準(zhǔn)備新page,主要是設(shè)置new page的index, mapping,__SetPageSwapBacked,SetPageDirty等。
step9 :?The radix tree is changed to point to the new page.
radix tree更新指向到新page
step 10:?he reference count of the old page is dropped,由于老的page從radix tree,故refcount減少1.
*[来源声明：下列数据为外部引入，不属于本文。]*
-- ==== Sys2Proof/Machine/Num.lean ====
section
/-! DEFINITION. Numbers: elements of register words (R41), integers (R42), the IEEE formats and E36
with their roundings (R43 to R47), Q36 (R48), L6 (R49 to R54), the canonical tree (R56), and the
functions of R115 and R116 by exact integer bounds. -/

namespace Sys2Proof.Machine

/-- The element types whose elements are signed (R41). -/
def signedType (t : Nat) : Bool := decide (t = 0 ∨ t = 3 ∨ t = 7 ∨ t = 10)

/-- Element i of an operand under a type, as its bit pattern (R41). -/
def elem (t : Nat) (x : DWord) (i : Nat) : Nat := fieldNat x (elemWidth t * i) (elemWidth t)

/-- The number that a pattern of w bits stands for, signed or not (R42). -/
def intVal (signed : Bool) (w p : Nat) : Int :=
  if signed ∧ 2 ^ (w - 1) ≤ p then (p : Int) - (2 ^ w : Nat) else p

/-- The least and the greatest number of a type (R42). -/
def intMin (signed : Bool) (w : Nat) : Int := if signed then -((2 ^ (w - 1) : Nat) : Int) else 0
def intMax (signed : Bool) (w : Nat) : Int := if signed then ((2 ^ (w - 1) : Nat) : Int) - 1 else ((2 ^ w : Nat) : Int) - 1

def clampInt (lo hi x : Int) : Int := if x < lo then lo else if hi < x then hi else x

/-- The pattern of a number reduced modulo 2^w. -/
def wrapInt (w : Nat) (x : Int) : Nat := (x % ((2 ^ w : Nat) : Int)).toNat

/-- An integer result in its type: wrapped, or clamped under MODE.SAT (R42). -/
def fitInt (sat signed : Bool) (w : Nat) (x : Int) : Nat :=
  wrapInt w (if sat then clampInt (intMin signed w) (intMax signed w) x else x)

/-- Elements put together, element 0 least significant; bits above the last element are 0 (R41). -/
def joinElems (w n : Nat) (f : Nat → Nat) : DWord :=
  BitVec.ofNat 64 (((List.range n).map (fun i => f i % 2 ^ w * 2 ^ (w * i))).sum)

/-- An operation on the elements of three operands under a type. -/
def onElems (t : Nat) (f : Nat → Nat → Nat → Nat) (a b c : DWord) : DWord :=
  joinElems (elemWidth t) (elemCount t) (fun i => f (elem t a i) (elem t b i) (elem t c i))

/-- An integer operation given by its exact value (R106). -/
def onInts (m : ModeWord) (f : Int → Int → Int → Int) (a b c : DWord) : DWord :=
  let t := modeType m
  let w := elemWidth t
  let v := intVal (signedType t) w
  onElems t (fun x y z => fitInt (modeSat m) (signedType t) w (f (v x) (v y) (v z))) a b c

/-- A float format: bits of exponent and fraction (R43, R47). -/
structure Fmt where
  eb : Nat
  fb : Nat
  deriving DecidableEq, Repr

def fp32 : Fmt := ⟨8, 23⟩
def fp16 : Fmt := ⟨5, 10⟩
def bf16 : Fmt := ⟨8, 7⟩
def e36 : Fmt := ⟨8, 27⟩

def Fmt.bits (f : Fmt) : Nat := 1 + f.eb + f.fb
def Fmt.bias (f : Fmt) : Nat := 2 ^ (f.eb - 1) - 1
/-- The pattern of +infinity. -/
def Fmt.inf (f : Fmt) : Nat := (2 ^ f.eb - 1) * 2 ^ f.fb
/-- The canonical NaN (R44). -/
def Fmt.nan (f : Fmt) : Nat := f.inf + 2 ^ (f.fb - 1)
/-- The exponent of the unit in the last place of a subnormal. -/
def Fmt.low (f : Fmt) : Int := 1 - (f.bias : Int) - f.fb

/-- The value of a float: finite values are (−1)^neg × m × 2^e, a zero keeps its sign. -/
inductive FVal where
  | nan
  | inf (neg : Bool)
  | fin (neg : Bool) (m : Nat) (e : Int)
  deriving DecidableEq, Repr

/-- The value of a pattern of a format (R43). -/
def Fmt.value (f : Fmt) (p : Nat) : FVal :=
  let neg := p.testBit (f.eb + f.fb)
  let ex := p / 2 ^ f.fb % 2 ^ f.eb
  let fr := p % 2 ^ f.fb
  if ex = 2 ^ f.eb - 1 then (if fr = 0 then .inf neg else .nan)
  else if ex = 0 then .fin neg fr f.low
  else .fin neg (2 ^ f.fb + fr) (f.low + ex - 1)

/-- A quotient n with remainder r of divisor d rounded to an integer (R45). -/
def roundUp (rnd : Nat) (neg : Bool) (n r d : Nat) : Nat :=
  let up : Bool := match rnd with
    | 1 => false
    | 2 => !neg && decide (r ≠ 0)
    | 3 => neg && decide (r ≠ 0)
    | 4 => decide (d ≤ 2 * r)
    | _ => decide (d < 2 * r) || (decide (2 * r = d) && decide (n % 2 = 1))
  if up then n + 1 else n

/-- m × 2^e rounded to an integer multiple of 2^q, as that multiple (R45). -/
def roundAt (rnd : Nat) (neg : Bool) (m : Nat) (e q : Int) : Nat :=
  if q ≤ e then m * 2 ^ (e - q).toNat
  else
    let d := 2 ^ (q - e).toNat
    roundUp rnd neg (m / d) (m % d) d

/-- What a finite overflow gives (R45), without its sign. -/
def Fmt.overflow (f : Fmt) (rnd : Nat) (neg : Bool) : Nat :=
  match rnd with
  | 1 => f.inf - 1
  | 2 => if neg then f.inf - 1 else f.inf
  | 3 => if neg then f.inf else f.inf - 1
  | _ => f.inf

/-- The sign bit of a format. -/
def Fmt.sign (f : Fmt) (neg : Bool) : Nat := if neg then 2 ^ (f.eb + f.fb) else 0

/-- A value rounded to a format (R44, R45). -/
def Fmt.round (f : Fmt) (rnd : Nat) (v : FVal) : Nat :=
  match v with
  | .nan => f.nan
  | .inf neg => f.sign neg + f.inf
  | .fin neg m e =>
    if m = 0 then f.sign neg
    else
      let q := max (e + Nat.log2 m - f.fb) f.low
      let p := (q - f.low).toNat * 2 ^ f.fb + roundAt rnd neg m e q
      f.sign neg + (if f.inf ≤ p then f.overflow rnd neg else p)

/-- A value negated; a NaN stays NaN. -/
def FVal.neg (v : FVal) : FVal :=
  match v with
  | .nan => .nan
  | .inf s => .inf (!s)
  | .fin s m e => .fin (!s) m e

/-- The exact product; 0 × infinity is NaN (R113). -/
def FVal.mul (a b : FVal) : FVal :=
  match a, b with
  | .nan, _ | _, .nan => .nan
  | .inf s, .inf t => .inf (s != t)
  | .inf s, .fin t m _ => if m = 0 then .nan else .inf (s != t)
  | .fin s m _, .inf t => if m = 0 then .nan else .inf (s != t)
  | .fin s m e, .fin t n f => .fin (s != t) (m * n) (e + f)

/-- The value times 2^k. -/
def FVal.scale (v : FVal) (k : Int) : FVal :=
  match v with
  | .fin s m e => .fin s m (e + k)
  | v => v

def FVal.isNan (v : FVal) : Bool := decide (v = .nan)
def FVal.isInf (v : FVal) (neg : Bool) : Bool := decide (v = .inf neg)

/-- The least exponent of the finite values of a list. -/
def lowExp : List FVal → Option Int
  | [] => none
  | .fin _ _ e :: r =>
    match lowExp r with
    | some k => some (min e k)
    | none => some e
  | _ :: r => lowExp r

/-- A finite value as a multiple of 2^k, k being no greater than its exponent. -/
def FVal.units (v : FVal) (k : Int) : Int :=
  match v with
  | .fin s m e => if s then -((m * 2 ^ (e - k).toNat : Nat) : Int) else ((m * 2 ^ (e - k).toNat : Nat) : Int)
  | _ => 0

/-- The exact sum of values (R45, R113, R118): NaN if one is or if infinities oppose; a zero sum of
zeros of one sign keeps it, any other zero sum is +0, or −0 under RDN. -/
def FVal.sum (rnd : Nat) (vs : List FVal) : FVal :=
  if vs.any FVal.isNan ∨ (vs.any (FVal.isInf · true) ∧ vs.any (FVal.isInf · false)) then .nan
  else if vs.any (FVal.isInf · true) then .inf true
  else if vs.any (FVal.isInf · false) then .inf false
  else
    let k := (lowExp vs).getD 0
    let x := (vs.map (FVal.units · k)).sum
    if x = 0 then
      if vs ≠ [] ∧ vs.all (fun v => match v with | .fin s m _ => s && decide (m = 0) | _ => false) then .fin true 0 0
      else if vs.all (fun v => match v with | .fin s m _ => !s && decide (m = 0) | _ => false) then .fin false 0 0
      else .fin (decide (rnd = 3)) 0 0
    else .fin (decide (x < 0)) x.natAbs k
step 11:?The radix tree lock is dropped,radix tree指向更新到新page已完成,故可以釋放鎖了。
/*
* Replace the page in the mapping.
*
* The number of remaining references must be:
* 1 for anonymous pages without a mapping
* 2 for pages with a mapping
* 3 for pages with a mapping and PagePrivate/PagePrivate2 set.
*/
int migrate_page_move_mapping(struct address_space *mapping,
struct page *newpage, struct page *page, int extra_count)
{
XA_STATE(xas, &mapping->i_pages, page_index(page));
struct zone *oldzone, *newzone;
int dirty;
int expected_count = expected_page_refs(mapping, page) + extra_count;
//匿名頁比較簡單,因?yàn)椴辉趓adix tree中,直接更新newpage就好
if (!mapping) {
/* Anonymous page without mapping */
if (page_count(page) != expected_count)
return -EAGAIN;
/* No turning back from here */
newpage->index = page->index;
newpage->mapping = page->mapping;
if (PageSwapBacked(page))
__SetPageSwapBacked(newpage);
return MIGRATEPAGE_SUCCESS;
}
oldzone = page_zone(page);
newzone = page_zone(newpage);
//step5:加鎖
xas_lock_irq(&xas);
//step6-7:refcount檢查,以及檢查page是否在radix tree中
if (page_count(page) != expected_count || xas_load(&xas) != page) {
xas_unlock_irq(&xas);
return -EAGAIN;
}
if (!page_ref_freeze(page, expected_count)) {
xas_unlock_irq(&xas);
return -EAGAIN;
}
/*
* Now we know that no one else is looking at the page:
* no turning back from here.
*/
//step8: 準(zhǔn)備新page
newpage->index = page->index;
newpage->mapping = page->mapping;
page_ref_add(newpage, thp_nr_pages(page)); /* add cache reference */
if (PageSwapBacked(page)) {
__SetPageSwapBacked(newpage);
if (PageSwapCache(page)) {
SetPageSwapCache(newpage);
set_page_private(newpage, page_private(page));
}
} else {
VM_BUG_ON_PAGE(PageSwapCache(page), page);
}
/* Move dirty while page refs frozen and newpage not yet exposed */
dirty = PageDirty(page);
if (dirty) {
ClearPageDirty(page);
SetPageDirty(newpage);
}
//step9:radix tree指向新page
xas_store(&xas, newpage);
if (PageTransHuge(page)) {
int i;
for (i = 1; i < HPAGE_PMD_NR; i++) {
xas_next(&xas);
xas_store(&xas, newpage);
}
}
/*
* Drop cache reference from old page by unfreezing
* to one less reference.
* We know this isn't the last reference.
*/
//step10:老的page的refcount要相應(yīng)減少,因?yàn)橐呀?jīng)從radix tree刪除了
page_ref_unfreeze(page, expected_count - thp_nr_pages(page));
//step11: radix tree操作完成,解鎖了
xas_unlock(&xas);
...
local_irq_enable();
return MIGRATEPAGE_SUCCESS;
}
step 12- 15
步驟12-15調(diào)用migrate_page_copy完成,有個(gè)特殊情況時(shí)MIGRATE_SYNC_NO_COPY按照內(nèi)核定義不允許cpu copy,所以就不copy page的內(nèi)容,只是將狀態(tài)遷移一下。文章來源:http://www.zghlxwxcb.cn/news/detail-677659.html
step 16-18
按照源碼和內(nèi)核文檔對(duì)應(yīng)關(guān)系比較好理解,沒有什么特別需要解釋的。文章來源地址http://www.zghlxwxcb.cn/news/detail-677659.html
到了這里,關(guān)于Linux page migration源碼分析的文章就介紹完了。如果您還想了解更多內(nèi)容,請(qǐng)?jiān)谟疑辖撬阉鱐OY模板網(wǎng)以前的文章或繼續(xù)瀏覽下面的相關(guān)文章,希望大家以后多多支持TOY模板網(wǎng)!